## RECORDS TO PROCESS
::::

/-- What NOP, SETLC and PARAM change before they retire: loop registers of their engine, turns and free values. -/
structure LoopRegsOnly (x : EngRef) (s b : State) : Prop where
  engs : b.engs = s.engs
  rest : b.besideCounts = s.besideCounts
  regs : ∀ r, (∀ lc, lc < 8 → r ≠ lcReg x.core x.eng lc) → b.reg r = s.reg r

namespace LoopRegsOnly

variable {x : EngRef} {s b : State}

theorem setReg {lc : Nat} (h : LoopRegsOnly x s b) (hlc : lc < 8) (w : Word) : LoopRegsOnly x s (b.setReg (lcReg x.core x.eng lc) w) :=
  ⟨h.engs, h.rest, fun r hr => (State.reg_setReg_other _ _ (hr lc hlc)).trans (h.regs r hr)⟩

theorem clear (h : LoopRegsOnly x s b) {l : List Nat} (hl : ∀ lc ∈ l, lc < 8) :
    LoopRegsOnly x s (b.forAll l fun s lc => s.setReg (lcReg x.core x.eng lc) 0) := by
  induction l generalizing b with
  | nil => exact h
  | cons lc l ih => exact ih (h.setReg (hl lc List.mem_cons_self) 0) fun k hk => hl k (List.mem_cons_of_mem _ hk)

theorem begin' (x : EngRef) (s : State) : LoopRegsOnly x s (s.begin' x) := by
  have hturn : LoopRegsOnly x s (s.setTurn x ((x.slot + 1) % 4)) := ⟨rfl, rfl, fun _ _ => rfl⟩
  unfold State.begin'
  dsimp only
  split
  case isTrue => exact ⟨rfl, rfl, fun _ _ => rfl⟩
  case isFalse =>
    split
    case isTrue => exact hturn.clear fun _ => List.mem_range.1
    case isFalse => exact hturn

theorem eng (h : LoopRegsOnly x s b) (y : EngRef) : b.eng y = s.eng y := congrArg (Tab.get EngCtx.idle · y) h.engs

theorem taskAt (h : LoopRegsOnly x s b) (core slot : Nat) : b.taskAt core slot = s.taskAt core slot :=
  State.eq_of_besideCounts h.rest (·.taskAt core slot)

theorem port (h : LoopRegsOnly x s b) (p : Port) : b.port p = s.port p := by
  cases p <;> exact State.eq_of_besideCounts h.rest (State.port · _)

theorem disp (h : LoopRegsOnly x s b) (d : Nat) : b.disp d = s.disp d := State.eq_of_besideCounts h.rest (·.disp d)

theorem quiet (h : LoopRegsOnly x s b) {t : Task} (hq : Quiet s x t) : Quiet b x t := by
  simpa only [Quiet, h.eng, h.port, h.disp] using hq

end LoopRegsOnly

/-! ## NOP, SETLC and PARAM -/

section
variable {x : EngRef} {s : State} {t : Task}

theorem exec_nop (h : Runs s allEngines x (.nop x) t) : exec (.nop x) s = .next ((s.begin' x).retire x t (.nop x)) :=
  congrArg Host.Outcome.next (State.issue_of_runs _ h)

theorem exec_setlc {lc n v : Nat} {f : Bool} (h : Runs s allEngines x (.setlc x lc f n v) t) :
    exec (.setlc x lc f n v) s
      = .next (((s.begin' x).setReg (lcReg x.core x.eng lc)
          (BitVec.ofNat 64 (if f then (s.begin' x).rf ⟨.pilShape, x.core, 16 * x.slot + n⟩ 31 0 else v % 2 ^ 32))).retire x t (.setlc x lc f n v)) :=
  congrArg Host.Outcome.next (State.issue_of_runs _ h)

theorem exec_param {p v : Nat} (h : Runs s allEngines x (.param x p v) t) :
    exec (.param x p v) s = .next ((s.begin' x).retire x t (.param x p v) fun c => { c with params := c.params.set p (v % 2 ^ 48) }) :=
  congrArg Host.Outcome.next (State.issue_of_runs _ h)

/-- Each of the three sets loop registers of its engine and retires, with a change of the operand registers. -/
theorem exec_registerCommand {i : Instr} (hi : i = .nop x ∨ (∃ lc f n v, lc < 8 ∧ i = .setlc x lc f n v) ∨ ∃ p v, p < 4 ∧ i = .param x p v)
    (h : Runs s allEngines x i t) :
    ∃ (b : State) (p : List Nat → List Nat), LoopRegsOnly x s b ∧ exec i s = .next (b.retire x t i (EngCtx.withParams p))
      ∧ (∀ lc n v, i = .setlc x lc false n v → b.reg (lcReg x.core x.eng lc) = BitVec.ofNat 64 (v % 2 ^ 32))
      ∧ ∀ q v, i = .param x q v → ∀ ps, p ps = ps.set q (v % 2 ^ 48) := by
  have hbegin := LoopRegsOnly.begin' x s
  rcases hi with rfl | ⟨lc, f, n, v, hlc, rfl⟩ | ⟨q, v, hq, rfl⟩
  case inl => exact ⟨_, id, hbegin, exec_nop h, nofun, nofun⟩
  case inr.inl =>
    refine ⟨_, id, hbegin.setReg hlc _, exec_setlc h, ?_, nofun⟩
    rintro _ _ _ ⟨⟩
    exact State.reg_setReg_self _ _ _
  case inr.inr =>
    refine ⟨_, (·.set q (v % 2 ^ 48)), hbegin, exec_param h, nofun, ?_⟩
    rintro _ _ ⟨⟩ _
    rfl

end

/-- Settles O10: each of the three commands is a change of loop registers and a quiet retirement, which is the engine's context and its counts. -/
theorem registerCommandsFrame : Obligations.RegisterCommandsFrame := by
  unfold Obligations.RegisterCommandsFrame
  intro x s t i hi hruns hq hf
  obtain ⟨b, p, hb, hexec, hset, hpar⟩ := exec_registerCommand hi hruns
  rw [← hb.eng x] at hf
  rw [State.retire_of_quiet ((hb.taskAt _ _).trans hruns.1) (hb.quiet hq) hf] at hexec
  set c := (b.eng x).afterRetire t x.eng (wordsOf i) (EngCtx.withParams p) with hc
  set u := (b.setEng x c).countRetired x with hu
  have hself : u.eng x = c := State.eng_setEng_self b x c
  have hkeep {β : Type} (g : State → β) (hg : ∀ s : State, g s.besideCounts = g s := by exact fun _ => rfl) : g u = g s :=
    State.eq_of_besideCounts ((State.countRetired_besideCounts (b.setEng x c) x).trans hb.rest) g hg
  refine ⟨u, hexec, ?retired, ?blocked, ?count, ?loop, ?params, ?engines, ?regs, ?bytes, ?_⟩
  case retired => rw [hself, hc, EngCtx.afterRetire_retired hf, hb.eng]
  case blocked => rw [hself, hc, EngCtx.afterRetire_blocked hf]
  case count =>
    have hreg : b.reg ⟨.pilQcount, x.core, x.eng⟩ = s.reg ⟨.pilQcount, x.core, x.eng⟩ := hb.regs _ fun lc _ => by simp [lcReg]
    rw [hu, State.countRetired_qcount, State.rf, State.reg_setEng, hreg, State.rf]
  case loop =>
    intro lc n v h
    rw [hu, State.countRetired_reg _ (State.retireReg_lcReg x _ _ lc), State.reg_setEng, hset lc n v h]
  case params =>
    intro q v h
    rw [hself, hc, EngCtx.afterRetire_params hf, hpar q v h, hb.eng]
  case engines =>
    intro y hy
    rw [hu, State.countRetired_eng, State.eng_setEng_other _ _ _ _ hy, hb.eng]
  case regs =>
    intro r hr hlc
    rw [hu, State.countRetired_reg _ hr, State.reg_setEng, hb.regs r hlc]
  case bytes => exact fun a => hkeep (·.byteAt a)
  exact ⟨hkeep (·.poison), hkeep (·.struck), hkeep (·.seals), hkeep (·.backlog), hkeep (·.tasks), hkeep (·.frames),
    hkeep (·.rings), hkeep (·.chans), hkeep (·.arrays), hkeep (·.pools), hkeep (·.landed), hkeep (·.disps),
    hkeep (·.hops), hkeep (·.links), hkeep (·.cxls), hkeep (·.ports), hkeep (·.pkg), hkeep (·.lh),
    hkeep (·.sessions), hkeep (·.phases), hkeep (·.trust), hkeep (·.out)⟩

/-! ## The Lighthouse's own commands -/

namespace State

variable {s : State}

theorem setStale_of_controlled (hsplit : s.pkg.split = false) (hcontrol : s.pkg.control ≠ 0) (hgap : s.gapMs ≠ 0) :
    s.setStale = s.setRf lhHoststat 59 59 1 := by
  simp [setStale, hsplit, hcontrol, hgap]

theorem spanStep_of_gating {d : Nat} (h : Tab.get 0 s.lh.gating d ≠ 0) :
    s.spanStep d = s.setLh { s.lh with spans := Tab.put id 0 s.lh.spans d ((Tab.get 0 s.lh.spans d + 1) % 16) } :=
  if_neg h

::::

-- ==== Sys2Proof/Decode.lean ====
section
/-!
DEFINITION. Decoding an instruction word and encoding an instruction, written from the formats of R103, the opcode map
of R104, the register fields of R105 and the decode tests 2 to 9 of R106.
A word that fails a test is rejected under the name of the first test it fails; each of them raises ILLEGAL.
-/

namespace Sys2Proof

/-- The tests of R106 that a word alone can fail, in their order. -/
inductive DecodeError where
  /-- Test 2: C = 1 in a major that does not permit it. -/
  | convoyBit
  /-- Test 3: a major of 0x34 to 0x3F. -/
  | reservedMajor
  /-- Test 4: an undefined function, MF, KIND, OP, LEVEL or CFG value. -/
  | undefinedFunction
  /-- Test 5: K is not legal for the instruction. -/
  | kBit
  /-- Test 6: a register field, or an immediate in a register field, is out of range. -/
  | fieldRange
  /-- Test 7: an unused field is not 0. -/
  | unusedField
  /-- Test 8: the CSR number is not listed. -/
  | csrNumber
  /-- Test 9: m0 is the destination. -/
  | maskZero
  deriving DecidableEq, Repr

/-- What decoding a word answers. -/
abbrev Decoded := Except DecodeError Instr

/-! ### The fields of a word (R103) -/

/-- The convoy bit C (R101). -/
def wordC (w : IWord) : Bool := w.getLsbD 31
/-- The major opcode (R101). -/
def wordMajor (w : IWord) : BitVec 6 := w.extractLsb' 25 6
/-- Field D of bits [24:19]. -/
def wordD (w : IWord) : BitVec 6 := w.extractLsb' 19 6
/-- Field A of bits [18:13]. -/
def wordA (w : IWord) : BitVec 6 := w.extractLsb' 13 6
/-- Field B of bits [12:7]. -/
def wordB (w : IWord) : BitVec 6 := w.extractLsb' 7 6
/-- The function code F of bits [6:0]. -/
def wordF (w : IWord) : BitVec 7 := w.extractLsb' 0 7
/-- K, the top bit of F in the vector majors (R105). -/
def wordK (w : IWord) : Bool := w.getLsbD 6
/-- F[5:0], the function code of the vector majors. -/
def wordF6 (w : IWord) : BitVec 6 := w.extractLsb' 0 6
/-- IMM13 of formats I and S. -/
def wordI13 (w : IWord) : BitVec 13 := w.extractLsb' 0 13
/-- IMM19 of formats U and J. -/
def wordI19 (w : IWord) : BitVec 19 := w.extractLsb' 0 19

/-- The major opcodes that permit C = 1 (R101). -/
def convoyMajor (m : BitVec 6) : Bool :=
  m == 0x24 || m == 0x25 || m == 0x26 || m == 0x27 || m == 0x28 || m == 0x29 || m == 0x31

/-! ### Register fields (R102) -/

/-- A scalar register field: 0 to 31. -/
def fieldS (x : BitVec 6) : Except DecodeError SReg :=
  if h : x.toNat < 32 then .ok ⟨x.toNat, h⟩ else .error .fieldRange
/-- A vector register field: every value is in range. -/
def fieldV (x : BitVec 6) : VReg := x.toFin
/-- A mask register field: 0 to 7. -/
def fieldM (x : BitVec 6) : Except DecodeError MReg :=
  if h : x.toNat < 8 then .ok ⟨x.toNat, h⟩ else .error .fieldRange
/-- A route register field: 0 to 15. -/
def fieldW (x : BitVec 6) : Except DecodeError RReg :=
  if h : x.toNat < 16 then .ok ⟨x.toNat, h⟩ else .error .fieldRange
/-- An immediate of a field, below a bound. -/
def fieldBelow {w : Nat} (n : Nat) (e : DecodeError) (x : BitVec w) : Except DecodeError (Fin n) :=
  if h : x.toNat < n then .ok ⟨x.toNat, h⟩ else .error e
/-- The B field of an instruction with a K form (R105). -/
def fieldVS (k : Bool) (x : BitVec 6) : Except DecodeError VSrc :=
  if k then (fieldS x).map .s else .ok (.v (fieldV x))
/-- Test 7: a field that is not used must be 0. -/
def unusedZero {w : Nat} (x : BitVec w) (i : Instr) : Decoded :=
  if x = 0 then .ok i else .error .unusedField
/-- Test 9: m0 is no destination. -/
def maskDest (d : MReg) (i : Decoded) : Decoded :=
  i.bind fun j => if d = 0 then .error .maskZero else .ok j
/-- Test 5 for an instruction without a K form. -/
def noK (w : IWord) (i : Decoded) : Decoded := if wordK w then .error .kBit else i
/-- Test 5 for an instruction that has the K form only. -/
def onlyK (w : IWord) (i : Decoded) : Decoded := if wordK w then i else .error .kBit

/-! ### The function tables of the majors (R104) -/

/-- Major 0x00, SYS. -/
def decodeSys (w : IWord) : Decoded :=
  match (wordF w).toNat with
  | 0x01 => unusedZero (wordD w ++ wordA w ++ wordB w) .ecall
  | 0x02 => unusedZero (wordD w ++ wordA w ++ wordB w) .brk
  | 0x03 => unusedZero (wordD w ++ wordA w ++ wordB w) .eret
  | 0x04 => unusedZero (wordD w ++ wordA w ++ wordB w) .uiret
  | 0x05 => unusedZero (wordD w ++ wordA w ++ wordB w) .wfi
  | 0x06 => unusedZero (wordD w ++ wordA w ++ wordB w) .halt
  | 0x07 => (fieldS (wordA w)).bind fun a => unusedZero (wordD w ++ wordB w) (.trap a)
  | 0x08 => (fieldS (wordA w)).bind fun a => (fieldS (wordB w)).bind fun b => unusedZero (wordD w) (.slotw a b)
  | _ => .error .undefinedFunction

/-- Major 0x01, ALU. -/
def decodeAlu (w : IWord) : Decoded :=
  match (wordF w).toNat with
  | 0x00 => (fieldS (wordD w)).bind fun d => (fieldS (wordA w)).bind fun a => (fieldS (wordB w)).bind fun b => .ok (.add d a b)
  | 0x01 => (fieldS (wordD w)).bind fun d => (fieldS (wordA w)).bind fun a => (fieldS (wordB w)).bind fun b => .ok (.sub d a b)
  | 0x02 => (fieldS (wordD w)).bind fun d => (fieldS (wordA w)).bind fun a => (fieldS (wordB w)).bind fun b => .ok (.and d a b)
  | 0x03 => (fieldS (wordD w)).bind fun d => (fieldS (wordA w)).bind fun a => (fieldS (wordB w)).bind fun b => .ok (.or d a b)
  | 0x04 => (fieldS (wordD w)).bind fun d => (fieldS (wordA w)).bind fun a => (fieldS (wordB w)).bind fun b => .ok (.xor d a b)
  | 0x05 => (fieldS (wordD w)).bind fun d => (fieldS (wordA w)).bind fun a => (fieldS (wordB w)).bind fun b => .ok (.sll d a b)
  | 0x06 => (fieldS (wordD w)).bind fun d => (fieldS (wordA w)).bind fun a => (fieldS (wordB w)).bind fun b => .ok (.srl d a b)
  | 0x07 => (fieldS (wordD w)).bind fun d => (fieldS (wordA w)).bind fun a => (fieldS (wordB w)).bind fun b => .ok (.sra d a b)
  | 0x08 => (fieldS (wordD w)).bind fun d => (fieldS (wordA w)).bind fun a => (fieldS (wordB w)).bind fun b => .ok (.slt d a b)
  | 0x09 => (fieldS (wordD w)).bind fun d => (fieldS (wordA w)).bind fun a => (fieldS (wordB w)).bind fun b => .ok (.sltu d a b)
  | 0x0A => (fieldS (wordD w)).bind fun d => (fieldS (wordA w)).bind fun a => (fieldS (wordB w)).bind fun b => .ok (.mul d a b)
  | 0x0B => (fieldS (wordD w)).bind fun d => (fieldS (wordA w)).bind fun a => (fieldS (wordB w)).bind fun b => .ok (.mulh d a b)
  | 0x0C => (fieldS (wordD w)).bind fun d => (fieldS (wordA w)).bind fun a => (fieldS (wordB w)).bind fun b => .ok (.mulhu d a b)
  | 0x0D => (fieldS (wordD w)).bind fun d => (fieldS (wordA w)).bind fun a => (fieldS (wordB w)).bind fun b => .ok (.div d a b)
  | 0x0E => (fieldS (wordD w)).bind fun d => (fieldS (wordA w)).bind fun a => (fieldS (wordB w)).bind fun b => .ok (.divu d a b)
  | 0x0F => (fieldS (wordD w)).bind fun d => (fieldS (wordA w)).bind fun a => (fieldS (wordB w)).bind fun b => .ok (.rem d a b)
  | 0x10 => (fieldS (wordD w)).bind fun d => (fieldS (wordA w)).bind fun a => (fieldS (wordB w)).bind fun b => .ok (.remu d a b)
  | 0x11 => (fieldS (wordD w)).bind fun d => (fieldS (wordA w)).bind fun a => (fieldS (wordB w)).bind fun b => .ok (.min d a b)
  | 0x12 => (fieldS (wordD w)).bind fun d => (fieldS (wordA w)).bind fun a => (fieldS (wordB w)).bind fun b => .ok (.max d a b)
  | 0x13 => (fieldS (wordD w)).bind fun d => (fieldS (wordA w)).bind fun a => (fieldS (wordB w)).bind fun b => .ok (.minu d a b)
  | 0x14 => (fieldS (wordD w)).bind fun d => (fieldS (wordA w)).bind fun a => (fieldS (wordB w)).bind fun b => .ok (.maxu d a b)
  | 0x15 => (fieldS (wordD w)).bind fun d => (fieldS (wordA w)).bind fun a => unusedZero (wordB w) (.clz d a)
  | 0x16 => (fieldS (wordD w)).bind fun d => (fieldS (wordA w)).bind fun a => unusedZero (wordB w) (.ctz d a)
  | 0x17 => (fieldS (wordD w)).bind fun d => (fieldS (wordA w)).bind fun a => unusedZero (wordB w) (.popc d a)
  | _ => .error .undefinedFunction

::::

This task asks for the number of lines above that include the string "hgap". Respond with that number only.

## TASK OUTPUT
2